Sie sitzen jetzt in der Zwickmühle. Einerseits möchten Sie Frau Mohns neue Autorität, Lösungen für fachliche Probleme alleine durchsetzen zu können, nicht untergraben. Andererseits möchten Sie sicherstellen, dass alles reibungslos läuft und Ihr Projekt erfolgreich ist. Was sollen Sie tun?
Die einzige Antwort, die Sie Herrn Jahn geben können, lautet: Tun Sie, was Frau Mohn gesagt hat.
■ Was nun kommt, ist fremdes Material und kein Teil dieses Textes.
/-- The registers of R480, one constructor for each register of a group; the number of an instance stands beside it. -/
inductive RegId where
  /-- ID_PART (R484). -/
  | idPart
  /-- ID_STEP (R484). -/
  | idStep
  /-- ID_SERIAL_LO (R484). -/
  | idSerialLo
  /-- ID_SERIAL_HI (R484). -/
  | idSerialHi
  /-- RTE_CONN_CFG (R30). -/
  | rteConnCfg
  /-- RTE_ECN_CFG (R30). -/
  | rteEcnCfg
  /-- RTE_BAD_CAPSULE_CNT (R30). -/
  | rteBadCapsuleCnt
  /-- RTE_OVR_CNT (R19). -/
  | rteOvrCnt
  /-- SCH_TICK_CFG (R79). -/
  | schTickCfg
  /-- SCH_CLASS_WT (R79). -/
  | schClassWt
  /-- SCH_GRANT_CFG (R79). -/
  | schGrantCfg
  /-- SCH_U_CAP_CNT (R79). -/
  | schUCapCnt
  /-- SCH_OVR_CNT (R19). -/
  | schOvrCnt
  /-- SES_CHUNK_CFG (R129). -/
  | sesChunkCfg
  /-- SES_OVR_CNT (R19). -/
  | sesOvrCnt
  /-- DRU_ROLE_LO (R129). -/
  | druRoleLo
  /-- DRU_ROLE_HI (R129). -/
  | druRoleHi
  /-- DRU_ERR_CNT (R129). -/
  | druErrCnt
  /-- DRU_ARB_CFG (R458). -/
  | druArbCfg
  /-- DRUi_OVR_CNT (R19). -/
  | druOvrCnt
  /-- CIP_KT_BASE_LO (R129). -/
  | cipKtBaseLo
  /-- CIP_KT_BASE_HI (R129). -/
  | cipKtBaseHi
  /-- CIP_KEK_W (R129). -/
  | cipKekW
  /-- CIP_KEK_CTL (R129). -/
  | cipKekCtl
  /-- CIP_KC_MISS_CNT (R129). -/
  | cipKcMissCnt
  /-- CIPu_OVR_CNT (R19). -/
  | cipOvrCnt
  /-- PKR_DS_CFG (R140). -/
  | pkrDsCfg
  /-- PKR_OVR_CNT (R19). -/
  | pkrOvrCnt
  /-- SPN_JRNL_CFG (R328). -/
  | spnJrnlCfg
  /-- SPN_PATROL_CFG (R328). -/
  | spnPatrolCfg
  /-- SPN_LOSS_CNT (R328). -/
  | spnLossCnt
  /-- SPN_SUSPECT_CNT (R328). -/
  | spnSuspectCnt
  /-- SPN_OVR_CNT (R19). -/
  | spnOvrCnt
  /-- SPN_SETs_CFG (R328). -/
  | spnSetCfg
  /-- SPN_SETs_STAT (R328). -/
  | spnSetStat
  /-- SPN_SETs_FAILED (R328). -/
  | spnSetFailed
  /-- SPN_SETs_ROW_LO (R328). -/
  | spnSetRowLo
  /-- SPN_SETs_ROW_HI (R328). -/
  | spnSetRowHi
  /-- SPN_SETs_CUR_LO (R328). -/
  | spnSetCurLo
  /-- SPN_SETs_CUR_HI (R328). -/
  | spnSetCurHi
  /-- SPN_SETs_PAT_LO (R328). -/
  | spnSetPatLo
  /-- SPN_SETs_PAT_HI (R328). -/
  | spnSetPatHi
  /-- ENC_VFY_CFG (R227). -/
  | encVfyCfg
  /-- ENC_OVR_CNT (R19). -/
  | encOvrCnt
  /-- TPn_LINK_CFG (R195). -/
  | tpLinkCfg
  /-- TPn_TOKEN (R195). -/
  | tpToken
  /-- TPn_TOKEN_EPOCH (R195). -/
  | tpTokenEpoch
  /-- TPn_LINK_STAT (R195). -/
  | tpLinkStat
  /-- TPn_LINK_ERR (R195). -/
  | tpLinkErr
  /-- TPn_SPD_CTL (R227). -/
  | tpSpdCtl
  /-- TPn_SPD_STAT (R227). -/
  | tpSpdStat
  /-- TPn_RETIRE_LO (R227). -/
  | tpRetireLo
  /-- TPn_RETIRE_HI (R227). -/
  | tpRetireHi
  /-- TPn_RET_CFG (R227). -/
  | tpRetCfg
  /-- TPn_BH_CFG (R227). -/
  | tpBhCfg
  /-- TPn_WR_STAT (R227). -/
  | tpWrStat
  /-- TPn_WR_CNT0 (R227). -/
  | tpWrCnt0
  /-- TPn_WR_CNT1 (R227). -/
  | tpWrCnt1
  /-- TPn_WR_CNT2 (R227). -/
  | tpWrCnt2
  /-- TPn_RD_CFG (R256). -/
  | tpRdCfg
  /-- TPn_RD_CNT0 (R256). -/
  | tpRdCnt0
  /-- TPn_RD_CNT1 (R256). -/
  | tpRdCnt1
  /-- TPn_ARB_CFG (R458). -/
  | tpArbCfg
  /-- TPn_OVR_CNT (R19). -/
  | tpOvrCnt
  /-- RDC_CTL (R256). -/
  | rdcCtl
  /-- RDC_TARGET (R256). -/
  | rdcTarget
  /-- RDC_RETRY_ORDER (R256). -/
  | rdcRetryOrder
  /-- RDC_OVR_CNT (R19). -/
  | rdcOvrCnt
  /-- RDC_PROFk_A (R256). -/
  | rdcProfA
  /-- RDC_PROFk_B (R256). -/
  | rdcProfB
  /-- RDC_CHc_SNR (R487). -/
  | rdcChSnr
  /-- RDC_CHc_BER (R487). -/
  | rdcChBer
  /-- DEC_CODE_CFG (R256). -/
  | decCodeCfg
  /-- DEC_RETRY_CFG (R256). -/
  | decRetryCfg
  /-- DEC_OVR_CNT (R19). -/
  | decOvrCnt
  /-- MOT_EVT_CFG (R294). -/
  | motEvtCfg
  /-- MOTn_CMD (R294). -/
  | motCmd
  /-- MOTn_STAT (R294). -/
  | motStat
  /-- MOTn_START_CFG (R294). -/
  | motStartCfg
  /-- MOTn_FORCE_CFG (R294). -/
  | motForceCfg
  /-- MOTn_ZC_CFG (R294). -/
  | motZcCfg
  /-- MOTn_RAMP_CFG (R294). -/
  | motRampCfg
  /-- MOTn_TENS_CFG (R294). -/
  | motTensCfg
  /-- MOTn_LIM_CFG (R294). -/
  | motLimCfg
  /-- MOTn_BUS_CFG (R294). -/
  | motBusCfg
  /-- MOTn_SPD_GAIN (R294). -/
  | motSpdGain
  /-- MOTn_TENS_GAIN (R294). -/
  | motTensGain
  /-- MOTn_INERTIA (R294). -/
  | motInertia
  /-- MOTn_DIR_CFG (R294). -/
  | motDirCfg
  /-- MOTn_LAT_CFG (R294). -/
  | motLatCfg
  /-- MOTn_SRV_CFG (R294). -/
  | motSrvCfg
  /-- MOTn_MEAS_V (R294). -/
  | motMeasV
  /-- MOTn_MEAS_R (R294). -/
  | motMeasR
  /-- MOTn_MEAS_T (R294). -/
  | motMeasT
  /-- MOTn_LAT_STAT (R294). -/
  | motLatStat
  /-- MOTn_AGE (R294). -/
  | motAge
  /-- MOTn_FRIC (R294). -/
  | motFric
  /-- MOTn_ERR_CNT (R294). -/
  | motErrCnt
  /-- MOTn_OVR_CNT (R19). -/
  | motOvrCnt
  /-- MEM_FILL_CFG (R349). -/
  | memFillCfg
  /-- MEM_FILL_STAT (R349). -/
  | memFillStat
  /-- MEM_SCRUB_CFG (R349). -/
  | memScrubCfg
  /-- MEM_SCRUB_POS_LO (R349). -/
  | memScrubPosLo
  /-- MEM_SCRUB_POS_HI (R349). -/
  | memScrubPosHi
  /-- MEM_SCRUB_STAT (R349). -/
  | memScrubStat
  /-- MEM_BKT_CFG (R349). -/
  | memBktCfg
  /-- MEM_ERR_CNT0 (R349). -/
  | memErrCnt0
  /-- MEM_ERR_CNT1 (R349). -/
  | memErrCnt1
  /-- MEM_LAST_ERR_LO (R349). -/
  | memLastErrLo
  /-- MEM_LAST_ERR_HI (R349). -/
  | memLastErrHi
  /-- MEM_MASH_STAT (R349). -/
  | memMashStat
  /-- MEM_BKTg_STAT (R349). -/
  | memBktStat
  /-- MEMi_OVR_CNT (R19). -/
  | memOvrCnt
  /-- POOL_ERR_CNT (R375). -/
  | poolErrCnt
  /-- POOL_OVR_CNT (R19). -/
  | poolOvrCnt
  /-- POOL_Pp_CFG (R375). -/
  | poolPCfg
  /-- POOL_Pp_STAT (R375). -/
  | poolPStat
  /-- POOL_Pp_FREE (R375). -/
  | poolPFree
  /-- POOL_RSVo_Pp (R375). -/
  | poolRsvP
  /-- POOL_HELDo_Pp (R375). -/
  | poolHeldP
  /-- QUE_QF_STAT (R375). -/
  | queQfStat
  /-- QUE_OVR_CNT (R19). -/
  | queOvrCnt
  /-- QUE_Qq_CFG (R375). -/
  | queQCfg
  /-- QUE_Qq_WM (R375). -/
  | queQWm
  /-- QUE_Qq_CTL (R375). -/
  | queQCtl
  /-- QUE_Qq_STAT (R375). -/
  | queQStat
  /-- QUE_Qq_CNT (R375). -/
  | queQCnt
  /-- CTL_OVR_CFG (R19). -/
  | ctlOvrCfg
  /-- CTL_BOOT_ADDR_LO (R398). -/
  | ctlBootAddrLo
  /-- CTL_BOOT_ADDR_HI (R398). -/
  | ctlBootAddrHi
  /-- CTL_BOOT_LEN (R398). -/
  | ctlBootLen
  /-- CTL_BOOT_CTL (R398). -/
  | ctlBootCtl
  /-- CTL_BOOT_STAT (R398). -/
  | ctlBootStat
  /-- CTL_FW_VER (R398). -/
  | ctlFwVer
  /-- CTL_SETUP_LOCK (R398). -/
  | ctlSetupLock
  /-- CTL_OVR_CNT (R19). -/
  | ctlOvrCnt
  /-- PCI_ERR_CNT (R398). -/
  | pciErrCnt
  /-- PCI_OVR_CNT (R19). -/
  | pciOvrCnt
  /-- PCI_RINGr_SQ_LO (R398). -/
  | pciRingSqLo
  /-- PCI_RINGr_SQ_HI (R398). -/
  | pciRingSqHi
  /-- PCI_RINGr_CQ_LO (R398). -/
  | pciRingCqLo
  /-- PCI_RINGr_CQ_HI (R398). -/
  | pciRingCqHi
  /-- PCI_RINGr_CAP_LO (R398). -/
  | pciRingCapLo
  /-- PCI_RINGr_CAP_HI (R398). -/
  | pciRingCapHi
  /-- PCI_RINGr_CFG (R398). -/
  | pciRingCfg
  /-- PCI_RINGr_IRQ (R398). -/
  | pciRingIrq
  /-- PCI_RINGr_STAT (R398). -/
  | pciRingStat
  /-- ETH_GRPg_CFG (R486). -/
  | ethGrpCfg
  /-- ETH_GRPg_STAT (R486). -/
  | ethGrpStat
  /-- ETHg_OVR_CNT (R19). -/
  | ethOvrCnt
  /-- ETH_PORTp_CFG (R486). -/
  | ethPortCfg
  /-- ETH_PORTp_STAT (R486). -/
  | ethPortStat
  /-- ETH_PORTp_MAC_LO (R486). -/
  | ethPortMacLo
  /-- ETH_PORTp_MAC_HI (R486). -/
  | ethPortMacHi
  /-- ETH_PORTp_IP4 (R486). -/
  | ethPortIp4
  /-- ETH_PORTp_IP6_0 (R486). -/
  | ethPortIp60
  /-- ETH_PORTp_IP6_1 (R486). -/
  | ethPortIp61
  /-- ETH_PORTp_IP6_2 (R486). -/
  | ethPortIp62
  /-- ETH_PORTp_IP6_3 (R486). -/
  | ethPortIp63
  /-- ETH_PORTp_FEC_CNT (R486). -/
  | ethPortFecCnt
  /-- FAB_CFG (R427). -/
  | fabCfg
  /-- FAB_TIME_STAT (R427). -/
  | fabTimeStat
  /-- FAB_TIME_OFS_LO (R427). -/
  | fabTimeOfsLo
  /-- FAB_TIME_OFS_HI (R427). -/
  | fabTimeOfsHi
  /-- FAB_PAIR_CFG (R427). -/
  | fabPairCfg
  /-- FAB_PAIR_STAT (R427). -/
  | fabPairStat
  /-- FAB_TUN_ETYPE (R427). -/
  | fabTunEtype
  /-- FAB_OVR_CNT (R19). -/
  | fabOvrCnt
  /-- FABn_CFG (R427). -/
  | fabPortCfg
  /-- FABn_STAT (R427). -/
  | fabPortStat
  /-- FABn_ERR (R427). -/
  | fabPortErr
  /-- FAB_SVCj_CFG (R427). -/
  | fabSvcCfg
  /-- FAB_SVCj_IP0 (R427). -/
  | fabSvcIp0
  /-- FAB_SVCj_IP1 (R427). -/
  | fabSvcIp1
  /-- FAB_SVCj_IP2 (R427). -/
  | fabSvcIp2
  /-- FAB_SVCj_IP3 (R427). -/
  | fabSvcIp3
  /-- FAB_SVCj_MAC_LO (R427). -/
  | fabSvcMacLo
  /-- FAB_SVCj_MAC_HI (R427). -/
  | fabSvcMacHi
  /-- FAB_TUNj_CFG (R427). -/
  | fabTunCfg
  /-- FAB_TUNj_MAC_LO (R427). -/
  | fabTunMacLo
  /-- FAB_TUNj_MAC_HI (R427). -/
  | fabTunMacHi
  /-- HLT_TICK_LO (R9). -/
  | hltTickLo
  /-- HLT_TICK_HI (R9). -/
  | hltTickHi
  /-- HLT_CELLAR_STAT (R448). -/
  | hltCellarStat
  /-- HLT_CELLAR_ERR (R448). -/
  | hltCellarErr
  /-- HLT_BOOT_CNT (R448). -/
  | hltBootCnt
  /-- HLT_AGE_CFG (R448). -/
  | hltAgeCfg
  /-- HLT_AGE_THR0 (R448). -/
  | hltAgeThr0
  /-- HLT_AGE_THR1 (R448). -/
  | hltAgeThr1
  /-- HLT_AVS_STAT (R448). -/
  | hltAvsStat
  /-- HLT_TEST_STAT (R448). -/
  | hltTestStat
  /-- HLT_SB_CFG (R448). -/
  | hltSbCfg
  /-- HLT_SB_STAT (R448). -/
  | hltSbStat
  /-- HLT_PWR_STAT (R478). -/
  | hltPwrStat
  /-- HLT_RESET_STAT (R478). -/
  | hltResetStat
  /-- HLT_PF_CFG (R478). -/
  | hltPfCfg
  /-- HLT_THERM_STAT (R478). -/
  | hltThermStat
  /-- HLT_THERM_CFG (R478). -/
  | hltThermCfg
  /-- HLT_OVR_CNT (R19). -/
  | hltOvrCnt
  /-- HLT_WEARw_STAT (R487). -/
  | hltWearStat
  /-- HLT_LANEl_EYE (R487). -/
  | hltLaneEye
  deriving DecidableEq, Repr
Was wäre, wenn Sie Herrn Jahn sagen würden: Ja. Frau Mohns Lösung klingt gut? – Es würde nicht genügen. Indem Sie erklären, dass Sie Frau Mohns Lösung gut finden, untergraben Sie ihre Autorität, diese Entscheidung alleine treffen zu können! Vielleicht wollten Sie Herrn Jahn lediglich signalisieren, dass Sie volles Vertrauen in Frau Mohns Fähigkeiten, eine Lösung zu finden, haben, und dass ihr Vorschlag zeigt, dass sie ein gutes Urteilsvermögen hat. Tatsächlich lasst Ihre Reaktion aber darauf schließen, dass Sie noch immer die Entscheidungsgewalt haben, da Sie gerade Frau Mohns Entscheidung bestätigt haben und nicht ihre Autorität, ihre Entscheidungen selbst fällen zu können.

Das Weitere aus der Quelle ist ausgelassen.